TASK DESCRIPTION: Search the data for the string "ground" and copy each line in which it appears.

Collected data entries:

BEGIN

-- ==== Sys2Proof/Syntax.lean ====
section
/-!
DEFINITION. The commands of the STV4 package: one constructor of `Instr` per row of the opcode table, with the
row's operands. A row of the instruction set carries the cell and slot that execute it and the decoded fields of
its word (Table 6-2, Table 6-4), reserved fields included, so that the checks of R179 and R217 can be made. A row
that is an event carries what the outside world supplies with it: which block it happens at, a value written,
a frame received, a reading taken. A row with nothing to supply has no operand.
-/
namespace Sys2Proof

/-- Where an instruction runs: the cell and the context slot (R170). -/
structure At where
  cell : CellId
  slot : SlotId
  deriving DecidableEq, Repr

/-- The predicate field of an instruction word (R177): NEG, bit 51, and PREG, bits 50 to 48. -/
structure Pred where
  neg  : Bool
  preg : BitVec 3
  deriving DecidableEq, Repr

/-- What the connections do to one attempt to move a burst (R302): the data and check bits that arrive changed, by word
of the burst, and the bits of the burst CRC that do. -/
structure WireTry where
  words : List (Fin 64 × BitVec 39)
  crc   : BitVec 16
  deriving DecidableEq, Repr

/-- An item of periodic self-test (Table 18-1): a receive lane of a port; a wire of a group of a join's direction, or
its primary (0x7C) or alternate (0x7D) forwarded clock; a connection of a channel of a stack. -/
inductive TestItem where
  | lane (k : PortId) (l : Fin 10)
  | wire (j : JoinId) (dir : Fin 2) (group : BitVec 6) (w : BitVec 7)
  | conn (n : StackId) (ch : ChanId) (i : Fin 318)
  deriving DecidableEq, Repr

/-- Format S, sc register forms (Table 6-4). -/
structure FmtS where
  sd  : BitVec 5
  sa  : BitVec 5
  sb  : BitVec 5
  sc  : BitVec 5
  pd  : BitVec 3
  rsv : BitVec 9
  fn  : BitVec 16
  deriving DecidableEq, Repr

/-- Format SI, sc immediate forms (Table 6-4). -/
structure FmtSI where
  sd  : BitVec 5
  sa  : BitVec 5
  pd  : BitVec 3
  fn  : BitVec 3
  imm : Word32
  deriving DecidableEq, Repr

/-- Format SB, sc branches (Table 6-4). -/
structure FmtSB where
  sa     : BitVec 5
  rsv    : BitVec 11
  offset : Word32
  deriving DecidableEq, Repr

/-- Format V, vx register and stream forms (Table 6-4). -/
structure FmtV where
  d   : BitVec 7
  a   : BitVec 7
  b   : BitVec 7
  c   : BitVec 7
  rm  : BitVec 2
  fmt : BitVec 4
  fn  : BitVec 14
  deriving DecidableEq, Repr

/-- Format VI, vx immediate forms (Table 6-4). -/
structure FmtVI where
  d   : BitVec 7
  a   : BitVec 7
  rm  : BitVec 2
  imm : Word32
  deriving DecidableEq, Repr

/-- Format M, mx (Table 6-4). -/
structure FmtM where
  ta    : BitVec 4
  tb    : BitVec 4
  base  : BitVec 12
  count : BitVec 13
  epiv  : BitVec 1
  epi   : BitVec 2
  rm    : BitVec 2
  flags : BitVec 10
  deriving DecidableEq, Repr

/-- Format Q, dm and cl (Table 6-4). -/
structure FmtQ where
  q     : BitVec 3
  t     : BitVec 4
  latch : BitVec 6
  len   : BitVec 1
  so    : BitVec 5
  sov   : BitVec 1
  fn    : BitVec 28
  deriving DecidableEq, Repr

/-- Format Y, sy, st and tr (Table 6-4). -/
structure FmtY where
  latch : BitVec 6
  sa    : BitVec 5
  sd    : BitVec 5
  imm   : Word32
  deriving DecidableEq, Repr

/-- Who makes a register access: the host through the HCP (R523), the management path, or a context through
sc.rdreg and sc.wrreg (R222, R585). -/
inductive Requester where
  | host
  | mgmt
  | ctx (c : CellId) (s : SlotId)
  deriving DecidableEq, Repr

/-- A register read of a context (R222): its form, and whether the word read arrives with an uncorrectable error (`bad`,
Table 6-12). -/
structure RingRead where
  form : FmtSI
  bad  : Bool
  deriving DecidableEq, Repr

/-- What a register access does: a write of a value, or a read, which for a context is into scalar register `sd` (R222). -/
inductive RegOp where
  | write (v : Word64)
  | read (sd : BitVec 5)
  deriving DecidableEq, Repr

/-- A register access under way on the register ring (R25): who sent it, its offset, width and what it does. -/
structure RegFlight where
  by_    : Requester
  offset : BitVec 28
  bytes8 : Bool
  op     : RegOp
  deriving DecidableEq, Repr

/-- A join of the register ring that fails (R25), and the access in flight on the ring then, if any. -/
structure RingFail where
  join     : Fin 6
  inFlight : Option RegFlight
  deriving DecidableEq, Repr

/-- A burst of a stack (its 256-byte line) and the stored bits of its words found changed (R299). -/
structure BurstErrs where
  line  : BitVec 29
  flips : List (Fin 64 × BitVec 39)
  deriving DecidableEq, Repr

/-- A connection of a stack (R279): its channel, and its number in the order of Table 9-1. -/
structure StackWire where
  ch : ChanId
  i  : Fin 318
  deriving DecidableEq, Repr

/-- The symbol errors of each lane in a window (R344): of the port's own receiver, or (`out`) of the receiver at the far
end, for the direction the port sends. -/
structure LaneErrs where
  out   : Bool
  count : Vector (BitVec 16) 10
  deriving DecidableEq, Repr

/-- The eye a LANE slice measures (R556): height in mV, width in 1/100 UI. -/
structure LaneEye where
  height : Nat
  width  : Nat
  deriving DecidableEq, Repr

/-- What the continuous land check reads (R556): a signal land's driven level and its pad; or, of a land group (of the
12 V lands, or of ground), its share of the current of its kind in 1/100,000, and the package's input power in watts. -/
inductive PinReading where
  | land (driven pad : Bool)
  | group (ground : Bool) (i : Fin 16) (share load : Nat)
  deriving DecidableEq, Repr

/-- A word written to a routing slot (R390), and whether the write has reached the copies of both fabric dies (`whole`). -/
structure SlotWord where
  v     : Word64
  whole : Bool
  deriving DecidableEq, Repr

/-- Why a port sends its unacknowledged frames again: an LNAK asked for it (R345), or the partner's island took over its
side and the link layer starts again (R372). -/
inductive Replay where
  | asked (k : PortId)
  | takeover (k : PortId)
  deriving DecidableEq, Repr
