-- ==== Sys2Proof/Config.lean ====
section
/-!
DEFINITION. What one package fixes at manufacture and the specification leaves to it, and the source of values the
specification does not state. Each is a constant with no body, so that nothing can be proved of its value; each is
named in notes/assumptions.
-/
namespace Sys2Proof.Config

/-- A fresh unstated value: `freeWord n` for the n-th value drawn (log entry 3). -/
opaque freeWord : Nat → BitVec 64

/-- The mordant of a block whose table word lies in the tables of more than one group (R95: undefined), by the values
drawn and the word's address. -/
opaque sharedMordant : Nat → Nat → BitVec 8

/-- The fused serial number, of which the remainder by 2⁶⁴ − 2, plus 1, is ID_SERIAL (Table 17-1). -/
opaque serial : BitVec 64
/-- The rest of the Azonatis area of the FRU store (R545: written at manufacture), by offset. -/
opaque fruByte : Nat → BitVec 8
/-- The names in its board and product areas. -/
opaque fruName : List (BitVec 8)
/-- The date in its board area. -/
opaque fruDate : BitVec 24
/-- The type of its MultiRecord. -/
opaque fruRecord : BitVec 8
/-- The maker's number that begins the record. -/
opaque fruMaker : BitVec 24
/-- The strap lands FRU_A[2:0] (R545). -/
opaque fruStraps : BitVec 3
/-- Where the HCP's MSI-X capability lies in its configuration space, in double words; the specification does not say. -/
opaque msixCap : Nat
/-- Whether the firmware image in a bank has an ECDSA P-384 signature that verifies against the fused Azonatis key (R537):
what the bank held at manufacture, changed by the bytes written since. The image format is not in the specification. -/
opaque fwSigGood : Nat → List (Nat × BitVec 8) → Bool
/-- The version that image carries. -/
opaque fwVersion : Nat → List (Nat × BitVec 8) → BitVec 32
/-- The security version that image carries. -/
opaque fwSvn : Nat → List (Nat × BitVec 8) → BitVec 32
/-- The SHA-384 of that image (Table 17-12). -/
opaque fwDigest : Nat → List (Nat × BitVec 8) → BitVec 384
/-- SVN_MIN as fused at manufacture (R537). -/
opaque svnMin : BitVec 32
/-- A random 32-byte nonce (R566), by draw. -/
opaque nonce : Nat → BitVec 256
/-- SHA-384 of a byte string (R549, R550, R566): the standard's function, which the specification names only. -/
opaque sha384 : List (BitVec 8) → BitVec 384
/-- Whether an ECDSA P-384 signature (r then s, 96 bytes) over a SHA-384 digest verifies under a DER key (R566). -/
opaque ecdsaGood : List (BitVec 8) → BitVec 384 → List (BitVec 8) → Bool
/-- A signature by the identity key over a digest (R546, R548). -/
opaque identitySign : BitVec 384 → List (BitVec 8)
/-- The Azonatis root certificate (R547). -/
opaque rootCert : List (BitVec 8)
/-- The Relal device CA's certificate (R547). -/
opaque caCert : List (BitVec 8)
/-- The identity certificate whose subject carries a serial number and a part number (R547). -/
opaque identityCert : BitVec 64 → List (BitVec 8) → List (BitVec 8)
/-- A die's certificate but for its signature (R547). -/
opaque dieCert : Nat → List (BitVec 8)
/-- The SubjectPublicKeyInfo of a certificate. -/
opaque certKey : List (BitVec 8) → List (BitVec 8)
/-- A die's report of its boot image and fuse configuration (R546), by die and draw. -/
opaque dieReport : Nat → Nat → List (BitVec 8)
/-- A signature by a die's key over a digest (R546). -/
opaque dieSign : Nat → BitVec 384 → List (BitVec 8)
/-- Whether a die passes logic self-test (R481), by die and draw. -/
opaque logicGood : Nat → Nat → Bool
/-- The key a DER certificate chain certifies and the digest of its root's SubjectPublicKeyInfo, where every signature of
the chain verifies (R380, R547). -/
opaque chainOf : List (BitVec 8) → Option (List (BitVec 8) × BitVec 384)
/-- Measurement blocks 1 and 3: digests of the boot ROM with the fuses, and of the six boot images (Table 17-12). -/
opaque measurement : Nat → BitVec 384
/-- How far a die's copy of global time is off at a time, of which the remainder by 5, less 2, counts (R28). -/
opaque copyError : Nat → Nat → Nat

/-- The context whose access a beat of a memory channel carries, by the routing word in its first 16 bytes, whose layout the
specification does not give (R326, R472): cell in bits 6 to 1, slot in bit 0. -/
opaque beatAccess : List (BitVec 32) → Option (BitVec 7)

/-- Fused weight of an activity counter of a die in microwatt-microseconds per count (R496), by its place in the report. -/
opaque weight : Nat → Nat → Nat
/-- Leakage of a die in milliwatts by its rail voltages (units of 0.25 mV) and temperature (R496: the fused model). -/
opaque leak : Nat → List Nat → Nat → Nat
/-- The fused VDD_PLATE voltage of an operating point (R494), by die and point, in units of 0.25 mV. -/
opaque fusedPlate : Nat → Nat → Nat
/-- The fused voltage of another rail of Table 16-1, by rail (its row, VDD_CELL 1) and instance, in units of 0.25 mV. -/
opaque fusedRail : Nat → Nat → Nat
/-- How far VDD_PLATE has slewed since a change of point began (R495), by die and time, in units of 0.25 mV. -/
opaque slewed : Nat → Nat → Nat
/-- Power of a stack in milliwatts from its bursts and refresh rate (R496). -/
opaque stackPower : Nat → Nat → Nat
/-- The largest change of an activity over a 100 µs window, by field of the signature (R498). -/
opaque activityMax : Nat → Nat
/-- Slack in ps at another point (15: VDD_CELL), by the die's fused sensitivity (R512): die, from point, to point, slack. -/
opaque scaleSlack : Nat → Nat → Nat → Nat → Nat
/-- Guard band of a die's fused table in mV (Table 16-10). -/
opaque guardMv : Nat → BitVec 8
/-- Slack in ps of a die at a point (15: VDD_CELL) with an offset, from the slack measured with another (R512): die, point,
slack, offset in force, offset; both in units of 0.25 mV. -/
opaque slackAt : Nat → Nat → Nat → Int → Int → Nat
/-- Slack in ps of a die at an operating point (15: VDD_CELL), as a chip-reset sweep measures it (R512): die, point, draw. -/
opaque sweepSlack : Nat → Nat → Nat → Nat
/-- A land group's fused share of the current of its kind in 1/100,000 (R556), by kind (0 12 V, 1 ground) and group; Table
20-4 bounds it. -/
opaque landShare : Nat → Nat → Nat
/-- The signal-to-land latency of a safelight configuration (R569), by SL_CTL. -/
opaque slLatency : BitVec 32 → BitVec 16
/-- Channels mapped out by fuse at test, by stack (R285). -/
opaque fusedMapOut : Nat → BitVec 32
/-- The wire repairs fused at test, by join and direction: groups with a committed spare (R325). -/
opaque fusedRepairs : Nat → Nat → BitVec 64
/-- The wire such a repair leaves out, by join, direction and group (R325). -/
opaque fusedWire : Nat → Nat → Nat → BitVec 7
/-- Whether full training finds a wire or clock of a group failed (R325), by join, direction, 128 times the group plus the
wire, and draw. -/
opaque trainedFailed : Nat → Nat → Nat → Nat → Bool

end Sys2Proof.Config
end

END

ANSWER TO THIS PROBLEM:
12 V lands, or of ground), its share of the current of its kind in 1/100,000, and the package's input power in watts. -/
  | group (ground : Bool) (i : Fin 16) (share load : Nat)
/-- A land group's fused share of the current of its kind in 1/100,000 (R556), by kind (0 12 V, 1 ground) and group; Table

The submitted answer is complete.